Но я не трогаюсь с места: делаю вид, будто тщательно обдумываю его аргументы. Прикидываюсь, что наконец до меня начинает доходить их глубочайший, сокровенный смысл.
— Ты прав, — говорю я. — Извини, что помешал. — Привстаю со стула, якобы собираясь уходить, и задумчиво произношу: — Всё равно мама бы никогда этого не позволила.
Клянусь — слышу, как у него на загривке трещат встающие дыбом волоски.
— Тогда это будет единственный случай, когда мы с вашей мамой придём к одному мнению.
— А, ну да, хорошо… — мямлю я. — Но даже если бы ты захотел принять их, она бы сделала всё, чтобы этому помешать.
Он по-прежнему не смотрит на меня.
— Ваша мама — не единственная, кто принимает решения в этом доме.
— Да ну?
Он постукивает своей красной ручкой по стопке сочинений. Постукивает, постукивает… и наконец оборачивается ко мне:
— Думаешь, я не понимаю, чего ты добиваешься?
— А чего я добиваюсь?
— Ты пытаешься манипулировать мною, чтобы я согласился принять к нам Брюстера с братом.
А я и не собираюсь отрицать.
— И как — у меня получается?
Вот тут он смеётся.
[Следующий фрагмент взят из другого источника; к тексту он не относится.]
-- ==== Sys2Proof/Tests/Slice0.lean ====
section
/-! SUPPORT. Tests of the model. Expected values are those of spec/95_test_vectors.md (its vector's name stands in each
docstring) or are written out by hand from the encoding of 30_encoding.md R80 and R81. `witness_<Name>` shows that the
hypotheses of `Obligations.<Name>` can be met together. -/

namespace Sys2Proof.Tests

open Sys2Proof Sys2Proof.Machine

/-! ### Helpers -/

/-- The engine in the last cycle of a command on `x`, `y`, in the reference configuration. -/
def latched (i : Instr) (x y : Limbs) : State :=
  { State.reset with x := x, y := y, xl := x, yl := y, opl := i.opcode, busy := true, cnt := 1 }

/-- What is asked of the state a step answers; `none` for a fault or a refusal. -/
def after {α : Type} (o : Host.Outcome State Fault Refusal) (f : State → α) : Option α :=
  match o with
  | .next t    => some (f t)
  | .fault _   => none
  | .refused _ => none

/-- `exec`'s Z and FLAG on the operands `x`, `y`. -/
def result (i : Instr) (x y : Limbs) : Option (Limbs × Bool) :=
  after (exec i (latched i x y)) (fun t => (t.z, t.flag))

/-- One access at an edge without reset. -/
def present (a : Access) (s : State) : State := { s with inputs := [{ rst := false, access := some a }] }

/-- STATUS after one access at one edge. -/
def statusAfter (a : Access) (s : State) : Option Word := after (step (present a s)) statusWord

/-- The response to one access at one edge. -/
def responseTo (a : Access) (s : State) : Option Response := after (step (present a s)) State.resp

def max64 : Word := 0xffffffffffffffff#64

/-- `val(P) = 2^255 − 19`: the instance of vector E4, well formed with `EDM_OK = 0`. -/
def noEdm : Config :=
  { Config.reference with p := ⟨0xffffffffffffffed#64, max64, max64, 0x7fffffffffffffff#64⟩ }

/-- `mont(2)`, `mont(3)` and `mont(6)` of 95_test_vectors.md. -/
def mont2 : Limbs := ⟨0x592c68389ffffff6#64, 0x6df8ed2b3ec19a53#64, 0xccdd46def0f28c5c#64, 0x1c14ef83340fbe5e#64⟩
def mont3 : Limbs := ⟨0x05c29c54effffff1#64, 0xa4f563c0de22677d#64, 0x334bea4e696bd28a#64, 0x2a1f6744ce179d8e#64⟩
def mont6 : Limbs := ⟨0xc7a34315efffffe1#64, 0x21b6df39428b5e68#64, 0xae478ee651564cb8#64, 0x23da8016bafd9af2#64⟩

/-! ### Well-formedness (00_scope.md R6, R8; 30_encoding.md R82): one ill-formed term for each check -/

theorem test_wf_reference : Config.reference.wf = true := by decide
theorem test_wf_refuses_even_modulus :
    ({ Config.reference with p := ⟨0x43e1f593f0000002#64, 0, 0, 0x30644e72e131a029#64⟩ } : Config).wf = false := by decide
theorem test_wf_refuses_modulus_one : ({ Config.reference with p := ⟨1, 0, 0, 0⟩ } : Config).wf = false := by decide
theorem test_wf_accepts_modulus_three : ({ Config.reference with p := ⟨3, 0, 0, 0⟩ } : Config).wf = true := by decide
theorem test_wf_refuses_modulus_above_bound :
    ({ Config.reference with p := ⟨1, 0, 0, 0x8000000000000000#64⟩ } : Config).wf = false := by decide
theorem test_wf_refuses_latency_zero :
    ({ Config.reference with lat := ⟨1, 1, 1, 1, 1, 1, 1, 0⟩ } : Config).wf = false := by decide
theorem test_wf_refuses_misaligned_base : ({ Config.reference with base := 0x100 } : Config).wf = false := by decide
theorem test_wf_accepts_no_edm : noEdm.wf = true ∧ noEdm.edmOk = false := by decide
theorem test_mule_refused_without_edm : Instr.wf noEdm .mule = false ∧ Instr.wf noEdm .mul = true := by decide
theorem test_step_refuses_even_modulus :
    step (State.resetIn { Config.reference with p := ⟨4, 0, 0, 0⟩ }) = .refused .configurationRefused := by rfl
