-- ==== Sys2Proof/Machine/Ops.lean ====
section
/-! DEFINITION. The shared operations of the instruction rules: memory accesses, immediates, the stack, the conditional
transfer of control, taking an exception and returning from one (00_scope.md R11; 60_exceptions.md R351, R360). -/

namespace Sys2Proof.Machine

open Sys2Proof

/-! ## Memory primitives (R11) -/

/-- `MemRead(a, 1)`: `Advance(4)`, then the CPU's read: the byte and the machine after it. -/
def State.memRead (s : State) (a : Word) : Byte × State := ((s.advance 4).cpuRead a, s.advance 4)

/-- `MemWrite(a, 1, v)`: `Advance(4)`, then the CPU's write. -/
def State.memWrite (s : State) (a : Word) (v : Byte) : State := (s.advance 4).cpuWrite a v

/-- `Imm8()`. -/
def State.imm8 (s : State) : Byte × State := ((s.memRead s.cpu.pc).1, (s.memRead s.cpu.pc).2.setPc (s.cpu.pc + 1))

/-- `Imm16()`: low byte first. -/
def State.imm16 (s : State) : Word × State := (joinBytes s.imm8.1 s.imm8.2.imm8.1, s.imm8.2.imm8.2)

/-- One byte of `Push16`: SP down by one, then the byte written at the new SP. -/
def State.pushByte (s : State) (v : Byte) : State := (s.setSp (s.cpu.sp - 1)).memWrite (s.cpu.sp - 1) v

/-- `Push16(v)`: the high byte, then the low byte. -/
def State.push16 (s : State) (v : Word) : State := (s.pushByte (hiByte v)).pushByte (loByte v)

/-- One byte of `Pop16`: the byte read at SP, then SP up by one. -/
def State.popByte (s : State) : Byte × State := ((s.memRead s.cpu.sp).1, (s.memRead s.cpu.sp).2.setSp (s.cpu.sp + 1))

/-- `Pop16()`: the low byte, then the high byte. -/
def State.pop16 (s : State) : Word × State := (joinBytes s.popByte.1 s.popByte.2.popByte.1, s.popByte.2.popByte.2)

/-! ## Shapes of operation that several rules share -/

/-- A byte read at `HL`, combined with the flags into a byte written back there and new flags: the read-modify-write of
20_memory.md R106.  The two accesses are 4 T-cycles apart. -/
def State.modifyAtHl (s : State) (f : Byte → Flags → Byte × Flags) : State :=
  let r := s.memRead s.hl
  (r.2.setFlags (f r.1 s.cpu.f).2).memWrite s.hl (f r.1 s.cpu.f).1

/-- An ALU operation on A and `v` (42_alu8.md R200): the flags always, A unless the operation is CP. -/
def State.alu (s : State) (o : Alu) (v : Byte) : State :=
  let r := aluResult o s.cpu.a v s.cpu.f.c
  { s with cpu.a := if aluWritesA o then r.1 else s.cpu.a, cpu.f := r.2 }

/-- A transfer to `a` that owes `k` internal T-cycles (45_control_flow.md). -/
def State.jump (s : State) (a : Word) (k : Nat) : State := (s.setPc a).advance k

/-- A call of `a`: the return address is pushed, 4 internal T-cycles are paid at the end (45_control_flow.md R306,
R311). -/
def State.call (s : State) (a : Word) : State := (s.push16 s.cpu.pc).jump a 4

/-- A return that owes `k` internal T-cycles (45_control_flow.md R308, R309). -/
def State.ret (s : State) (k : Nat) : State := s.pop16.2.jump s.pop16.1 k

/-! ## Taking an exception, and the return -/

/-- The register snapshot of a fault record, with `pc` at the offending opcode byte (60_exceptions.md R360). -/
def State.snapshot (s : State) : Snapshot where
  a   := s.cpu.a
  f   := s.cpu.f.toByte
  b   := s.cpu.b
  c   := s.cpu.c
  d   := s.cpu.d
  e   := s.cpu.e
  h   := s.cpu.h
  l   := s.cpu.l
  sp  := s.cpu.sp
  pc  := s.cpu.curAddr
  ime := s.cpu.ime

/-- `raise IllegalOpcode(addr, op)`: the record is filled, `pc` goes back to the opcode byte and the CPU is locked
(60_exceptions.md R360). -/
def State.raiseIllegal (s : State) (op : Byte) : State :=
  { s with cpu.record := some ⟨.illegalOpcode, s.cpu.curAddr, op, s.snapshot⟩, cpu.pc := s.cpu.curAddr, cpu.locked := true }

/-- The refusal of STOP: the mark `refused` with a record of the same shape, the cause and the snapshot included
(46_cpu_control.md R322, 10_state.md R31; log entry 7). -/
def State.refuseStop (s : State) : State :=
  { s with cpu.record := some ⟨.stopRefused, s.cpu.curAddr, 0x10, s.snapshot⟩, cpu.refused := true }

/-- `Service(pending)` for the chosen source: IME and the source's IF bit are cleared, and the HALT-bug latch; `pc` is
pushed, the vector taken, and 12 more T-cycles pass (60_exceptions.md R351). -/
def State.service (s : State) (i : Source) : State :=
  let u : State := { s with cpu.ime := false, cpu.haltBug := false, irq := s.irq.acknowledge i }
  ((u.push16 s.cpu.pc).setPc i.vector).advance 12

/-- Return from an interrupt handler: `pc` popped, IME set at once, nothing else restored (45_control_flow.md R310). -/
def State.returnFromInterrupt (s : State) : State :=
  let r := s.pop16
  State.advance 4 { r.2 with cpu.pc := r.1, cpu.ime := true }

end Sys2Proof.Machine
end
Ну вот, я выложил все свои карты, теперь остаётся ждать, во что выльются мои усилия.
Затем папа говорит:
— Если ты хочешь, чтобы твой трюк прошёл, заставь меня поверить, будто это моя собственная идея.
— Она действительно твоя. — Я произношу это с полной убеждённостью. — Ты же сам её высказал всего секунду назад!
Он опять смеётся.
— И как это я запамятовал!
Он качает головой, поражаясь моей безграничной дерзости. Я сохраняю непроницаемо-серьёзно-нахальное лицо. Он с минуту раздумывает — или делает вид, что раздумывает… Я уже не знаю, кто тут кем манипулирует.
Наконец, он говорит:
— Мы с мамой обсудим это вместе и примем общее решение.
— Это всё, чего я прошу — чтобы вы с мамой серьёзно подумали. Ведь ваше решение мы с Бронте будем помнить всю оставшуюся жизнь.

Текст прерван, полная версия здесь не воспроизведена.